Троица остановилась, Всадники приняли самые расслабленные позы, но не спешили отвечать на почтительное приветствие. Меня не могла обмануть это мнимая несобранность. Силой и мощью были пропитаны облики пришедших. Каждая клеточка их тела таила угрозу. Я не сомневался, что движения пальца любого из Всадников будет достаточно, чтобы превратить меня в мокрое пятно. Но я прекрасно знал, кого ожидаю. И поставил на кон всё, что имел, включая собственную жизнь.
Никаких коней у троицы не было, я назвал их Всадниками, ибо именно так именовали их городские легенды. Но все эти передаваемые из уст в уста предания не намечали даже поверхностные контуры природы незнакомцев. Молва утверждала, что хоть раз повстречавшие Всадников навеки канули в Молчащее Незыблемое. Мы встретим их не раньше, чем сами скроемся за туманным горизонтом. Но если это так, откуда взялись эти прекрасные слухи?
Молчание затягивалось. Долго пялиться на Всадников было и опасно, и непочтительно. Тем более я понимал, для представших предо мною темнота не помеха. Они видели меня насквозь. Я снова смиренно опустил голову, продолжая наблюдение сквозь опущенные ресницы.
Незнакомцы действительно поражали воображение.
Самый высокий и широкоплечий Всадник хмурил изувеченное шрамами лицо. Создавалось впечатление, что над ним долго глумились бессердечные тюремщики или немилосердно терзали налетевшие хищные птицы, от которых он не просто не мог обороняться, но по каким-то причинам был не в силах отвернуться. Широкие брови нависали над пронзительными карими, почти чёрными глазами. Одна из бровей рассечена посередине, от славного удара остался большой уродливый шрам. Тонкие губы плотно сжаты в одну неукоснительно прямую линию.

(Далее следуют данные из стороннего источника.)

-- ==== Sys2Proof/Laws/Alu.lean ====
section
/-! SUPPORT. Alu: the operation functions as arithmetic on numbers, and for each shared shape of an instruction one lemma
that says everything it does. -/

namespace Sys2Proof.Machine

/-- A byte is below 256. -/
theorem byte_lt (x : Byte) : x.toNat < 256 := x.isLt

@[simp] theorem add8_result (x y : Byte) : (add8 x y).1.toNat = (x.toNat + y.toNat) % 256 := by
  simp [add8]

@[simp] theorem add8_overflow (x y : Byte) : (add8 x y).2 = decide (x.toNat + y.toNat ≥ 256) := rfl

theorem sub8_result (x y : Byte) : ((sub8 x y).1.toNat : Int) = ((x.toNat : Int) - (y.toNat : Int)) % 256 := by
  simp [sub8, BitVec.toNat_ofInt]
  omega

@[simp] theorem sub8_overflow (x y : Byte) : (sub8 x y).2 = decide (x.toNat < y.toNat) := rfl

theorem carryAdjust_toNat (y : Byte) (s : State) :
    (carryAdjust y s).toNat = (y.toNat + s.flags.carry.toNat) % 256 := by
  simp [carryAdjust]

/-- With Carry false the pre-adjust does nothing (R53). -/
theorem carryAdjust_of_clear (y : Byte) (s : State) (h : s.flags.carry = false) : carryAdjust y s = y := by
  apply BitVec.eq_of_toNat_eq
  have hy := byte_lt y
  rw [carryAdjust_toNat, h, Bool.toNat_false]
  omega

/-- Zero of a result, as a number. -/
theorem beq_zero_iff (x : Byte) : (x == 0#8) = decide (x.toNat = 0) := by
  rw [Bool.eq_iff_iff, beq_iff_eq, decide_eq_true_iff, ← BitVec.toNat_inj]
  rfl

@[simp] theorem shift_left_result (v : Byte) (f : Bool) :
    (shift .left v f).1.toNat = 2 * v.toNat % 256 + f.toNat := by
  have hf := Bool.toNat_lt f
  simp only [shift, BitVec.toNat_ofNat]
  omega

@[simp] theorem shift_left_out (v : Byte) (f : Bool) : (shift .left v f).2 = v.getLsbD 7 := rfl

@[simp] theorem shift_right_result (v : Byte) (f : Bool) :
    (shift .right v f).1.toNat = v.toNat / 2 + 128 * f.toNat := by
  have hf := Bool.toNat_lt f
  have hv := byte_lt v
  simp only [shift, BitVec.toNat_ofNat]
  omega

@[simp] theorem shift_right_out (v : Byte) (f : Bool) : (shift .right v f).2 = v.getLsbD 0 := rfl

/-- Bit 7 as a number. -/
theorem bit7_toNat (v : Byte) : (v.getLsbD 7).toNat = v.toNat / 128 := by
  have hv := byte_lt v
  rw [BitVec.getLsbD, Nat.toNat_testBit]
  omega

/-- Bit 0 as a number. -/
theorem bit0_toNat (v : Byte) : (v.getLsbD 0).toNat = v.toNat % 2 := by
  rw [BitVec.getLsbD, Nat.toNat_testBit]
  omega

/-- A write to one register leaves the others. -/
theorem sameRegsBut_write (s : State) (r : Reg) (v : Byte) (f : FlagSet) :
    SameRegsBut [r] s (s.complete (s.regs.write r v) f) := by
  intro q hq
  exact RegFile.read_write_other _ _ (by simpa using hq)

/-- Everything `accumulate` does. -/
theorem accumulate_next (fn : Byte → Byte → Byte × Bool) (cls : Classifier) (y : Byte) (s : State) :
    ∃ t, accumulate fn cls y s = .next t ∧ t.regs = s.regs.write .a (fn (s.read .a) y).1 ∧
      t.flags = flagApply cls (s.read .a) y (fn (s.read .a) y).1 (fn (s.read .a) y).2 s.flags ∧
      SameRegsBut [.a] s t ∧ RaisedNothing s t :=
  ⟨_, rfl, rfl, rfl, sameRegsBut_write _ _ _ _, rfl, rfl⟩

/-- Everything `discard` does: the flags, and no register. -/
theorem discard_next (fn : Byte → Byte → Byte × Bool) (cls : Classifier) (y : Byte) (s : State) :
    ∃ t, discard fn cls y s = .next t ∧ t.regs = s.regs ∧
      t.flags = flagApply cls (s.read .a) y (fn (s.read .a) y).1 (fn (s.read .a) y).2 s.flags ∧
      RaisedNothing s t :=
  ⟨_, rfl, rfl, rfl, rfl, rfl⟩

/-- Everything `inPlace` does. -/
theorem inPlace_next (fn : Byte → Byte → Byte × Bool) (cls : Classifier) (r : Reg) (s : State) :
    ∃ t, inPlace fn cls r s = .next t ∧ t.regs = s.regs.write r (fn (s.read r) 1#8).1 ∧
      t.flags = flagApply cls (s.read r) 1#8 (fn (s.read r) 1#8).1 (fn (s.read r) 1#8).2 s.flags ∧
      SameRegsBut [r] s t ∧ RaisedNothing s t :=
  ⟨_, rfl, rfl, rfl, sameRegsBut_write _ _ _ _, rfl, rfl⟩

/-- Everything `shiftReg` does. -/
theorem shiftReg_next (op : ShiftOp) (r : Reg) (s : State) :
    ∃ t, shiftReg op r s = .next t ∧
      t.regs = s.regs.write r
        (shift (shiftDirection op) (s.read r) (fillBit op (s.read r) s.flags.carry)).1 ∧
      t.flags =
        ⟨(shift (shiftDirection op) (s.read r) (fillBit op (s.read r) s.flags.carry)).1 == 0#8, false, false,
          (shift (shiftDirection op) (s.read r) (fillBit op (s.read r) s.flags.carry)).2⟩ ∧
      SameRegsBut [r] s t ∧ RaisedNothing s t :=
  ⟨_, rfl, rfl, rfl, sameRegsBut_write _ _ _ _, rfl, rfl⟩

/-- Everything the one exceptional event does (R82). -/
theorem raiseUnrecognized_next (d : Diag) (s : State) :
    ∃ t, raiseUnrecognized d s = .next t ∧ t.regs = s.regs ∧ t.flags = s.flags ∧ t.inputs = s.inputs ∧
      t.diag = some d :=
  ⟨_, rfl, rfl, rfl, rfl, rfl⟩

end Sys2Proof.Machine
end

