/-- A transaction that is not clean has a failing lookup, of a code that R34 lists as unrecognized. -/
theorem exists_lookupFails_of_not_clean {u : Transaction} (h : u.clean = false) :
    ∃ space code, recognized space code = false ∧ LookupFails u (.unrecognizedOpcode space code) := by
  obtain ⟨entry, code, operand⟩ := u
  cases hcode : recognized entry code with
  | false => exact ⟨entry, code, hcode, .inl (decode_error_of_not_recognized hcode operand)⟩
  | true =>
    have hforward : entry = .primary ∧ code = 0xCB ∧ recognized .extended operand = false := by
      simpa [← Bool.not_eq_true, transaction_clean_iff, hcode] using h
    obtain ⟨rfl, rfl, hoperand⟩ := hforward
    exact ⟨.extended, operand, hoperand,
      .inr ⟨operand, decode_escape operand, decode_error_of_not_recognized hoperand operand⟩⟩

/-! ## The diagnostic names an unrecognized pair (R85) -/

theorem diagnosticNamesUnrecognized_of_diag_none {s : State} (h : s.diag = none) : DiagnosticNamesUnrecognized s := by
  intro space code hdiag
  cases h.symm.trans hdiag

theorem diagnosticNamesUnrecognized_some {space : CodeSpace} {code : Byte} (h : recognized space code = false)
    (s : State) : DiagnosticNamesUnrecognized { s with diag := some (.unrecognizedOpcode space code) } := by
  rintro _ _ ⟨⟩
  exact h

/-- Port values that are not clean perform a transaction that is not. -/
theorem present_of_not_clean {p : Ports} (h : p.clean = false) (s : State) :
    p.transaction.clean = false ∧ present p s = transact p.transaction s := by
  obtain ⟨⟨hreset, hstart⟩, hclean⟩ :
      (p.reset = false ∧ p.start = true) ∧ p.transaction.clean = false := by
    simpa [Ports.clean] using h
  exact ⟨hclean, present_start hreset hstart s⟩

/-- Clean port values leave no diagnostic, and others present that of a failed lookup. The diagnostic before plays no
part. -/
theorem diagnosticNamesUnrecognized_of_present {p : Ports} {s t : State} (h : present p s = .next t) :
    DiagnosticNamesUnrecognized t := by
  cases hp : p.clean with
  | true =>
    obtain ⟨t', ht, hdiag, -⟩ := present_completesQuietly hp s
    cases ht.symm.trans h
    exact diagnosticNamesUnrecognized_of_diag_none hdiag
  | false =>
    obtain ⟨hclean, hpresent⟩ := present_of_not_clean hp s
    obtain ⟨space, code, hcode, hfails⟩ := exists_lookupFails_of_not_clean hclean
    cases (hpresent.trans (transact_of_lookupFails hfails s)).symm.trans h
    exact diagnosticNamesUnrecognized_some hcode s

/-- Settles O46: the step presents some port values, and every such presentation writes the diagnostic anew. -/
theorem stepKeepsTheDiagnosticInvariant : Obligations.StepKeepsTheDiagnosticInvariant :=
  fun _ _ _ h => diagnosticNamesUnrecognized_of_present h

/-! ## What raises nothing (R87) -/

/-- Settles O33: an instruction completes quietly, unless it forwards an unrecognized byte. -/
theorem recognizedOperationsRaiseNothing : Obligations.RecognizedOperationsRaiseNothing := by
  intro i s hesc
  obtain ⟨t, ht, hdiag, -⟩ := exec_completesQuietly hesc s
  exact ⟨t, ht, hdiag⟩

/-- A transaction raises one diagnostic when it is not clean, and none when it is. -/
theorem transact_diag_count (u : Transaction) (s : State) :
    ∃ t, transact u s = .next t ∧ t.diag.toList.length = if u.clean then 0 else 1 := by
  cases hu : u.clean with
  | true =>
    obtain ⟨t, ht, hdiag, -⟩ := transact_completesQuietly hu s
    exact ⟨t, ht, by simp [hdiag]⟩
  | false =>
    obtain ⟨_, _, -, hfails⟩ := exists_lookupFails_of_not_clean hu
    exact ⟨_, transact_of_lookupFails hfails s, rfl⟩

theorem length_transactAll_diags (ts : List Transaction) (s : State) :
    (transactAll ts s).2.length = (ts.filter fun u => !u.clean).length := by
  induction ts generalizing s with
  | nil => rfl
  | cons u ts ih =>
    obtain ⟨t, ht, hcount⟩ := transact_diag_count u s
    rw [transactAll_cons ht, List.length_append, hcount, ih]
    cases hu : u.clean with
    | true => simp [hu]
    | false => simp [hu, Nat.add_comm]

/-- Settles O52: the diagnostics are counted transaction by transaction, and a count of 0 leaves none that is not
clean. -/
theorem listRaisesNoDiagnosticIffEveryTransactionIsClean :
    Obligations.ListRaisesNoDiagnosticIffEveryTransactionIsClean := by
  refine fun ts s => ⟨length_transactAll_diags ts s, ?_⟩
  rw [← List.length_eq_zero_iff, length_transactAll_diags, List.length_eq_zero_iff, List.filter_eq_nil_iff]
  simp

end Sys2Proof.Machine
end

section
/-! # Family 70_reset_and_hazards: the reset port (R89, R93, decision D14) -/

namespace Sys2Proof.Machine

/-- The reset port gives the state of R12 and keeps only the waiting inputs (log 7). -/
theorem resetBlock_eq (s : State) : resetBlock s = .next { State.reset with inputs := s.inputs } := rfl

/-- Settles O40: the step takes the port values that assert reset, and reset comes before start, so the transaction
beside it is never looked up. -/
theorem resetPortOverridesTheTransaction : Obligations.ResetPortOverridesTheTransaction := by
  intro s p rest hin hreset
  rw [step_of_inputs_cons hin, present_reset hreset, resetBlock_eq]

end Sys2Proof.Machine
end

Рядом с ним вразвалочку стоял горбатый карлик, с огромными волосатыми руками, почти достающими до земли, короткими ногами и тщедушным тельцем, непонятно как удерживающим непропорционально большой горб. Лицо карлика морщинистое, злое и крайне недружелюбное. Видимо, таких наглецов, как я, именно он отправлял в Молчащее Незыблемое. И, судя по всему, делал это не без удовольствия.
Третьей оказалась молодая стройная девушка, казавшаяся совершенно неуместной в этой компании. Она была закутана в теплый серебристый плащ до земли, на голову накинут капюшон. Девушка откинула его в ответ на моё приветствие, и я счёл это добрым знаком, также как красоту и очевидную юность Всадницы.
Поскольку гости Города выжидающе молчали, мне пришлось продолжить:
– Меня зовут Эллари, я прочёл Знаки, – здесь мне показался органичным лёгкий поклон, – и предсказал Ваше появление.
Ожидая ответ от высокого Всадника, который больше всего походил на предводителя, я смотрел преимущественно на него и почти пропустил момент, когда девушка, не спрашивая никого даже взглядом, выступила вперёд:
– Да хранит тебя Незыблемое, Эллари! – у неё был приятный, мелодичный голос, стальные нотки которого маскировала лёгкая улыбка, заскользившая по её губам, когда она обратилась ко мне. – Что ищешь ты? Зачем прервал наш путь?
– Позвольте примкнуть к вам, господа Всадники, – робко, но твёрдо произнёс я дерзкую, неслыханную просьб. – Готов служить вам. Ибо я единственный из всех прочёл Знаки и угадал ваше появление.
Карлик нетерпеливо топнул ногой, поднимая ко мне огромные сжатые кулаки, но девушка, не оборачиваясь, лишь слегка махнула рукой в его сторону, и низкорослый послушно отступил, понуро потупившись.
– Какие Знаки ты прочёл, прозорливый Эллари? – как мне показалось, насмешливо спросила-пропела красавица.
– Герб на Ратуше, – торопливо кинулся перечислять я, – Лоза раньше изгибалась вправо, теперь – влево. Статуя Единорога на площади Семи Лучей. Он рыл землю правым копытом, теперь опирается на левое. Жрецы стали читать проповеди по субботам, а не по воскресеньям, как раньше, и утверждают, что так было всегда. Знаменитая речь Возвышающегося про Незыблемое…
– Достаточно, – скривился карлик.
На это раз девушка повернулась к нему и произнесла несколько гортанных звуков. Я впервые слышал такой язык. Низкорослый ощерился, но промолчал и отвернулся. Красавица снова обратилась ко мне:
– Эллари, нам не нужны слуги, – девушка произнесла это мягко, без насмешки и угрозы. – Ты сейчас пойдёшь домой и забудешь всё, что узнал за последнее время, включая наше появление. Герб, Единорога, проповеди, речь. Всё, что смутило твою неокрепшую душу. Всё будет хорошо, я обещаю, – она снова улыбнулась и сделала шаг вперёд.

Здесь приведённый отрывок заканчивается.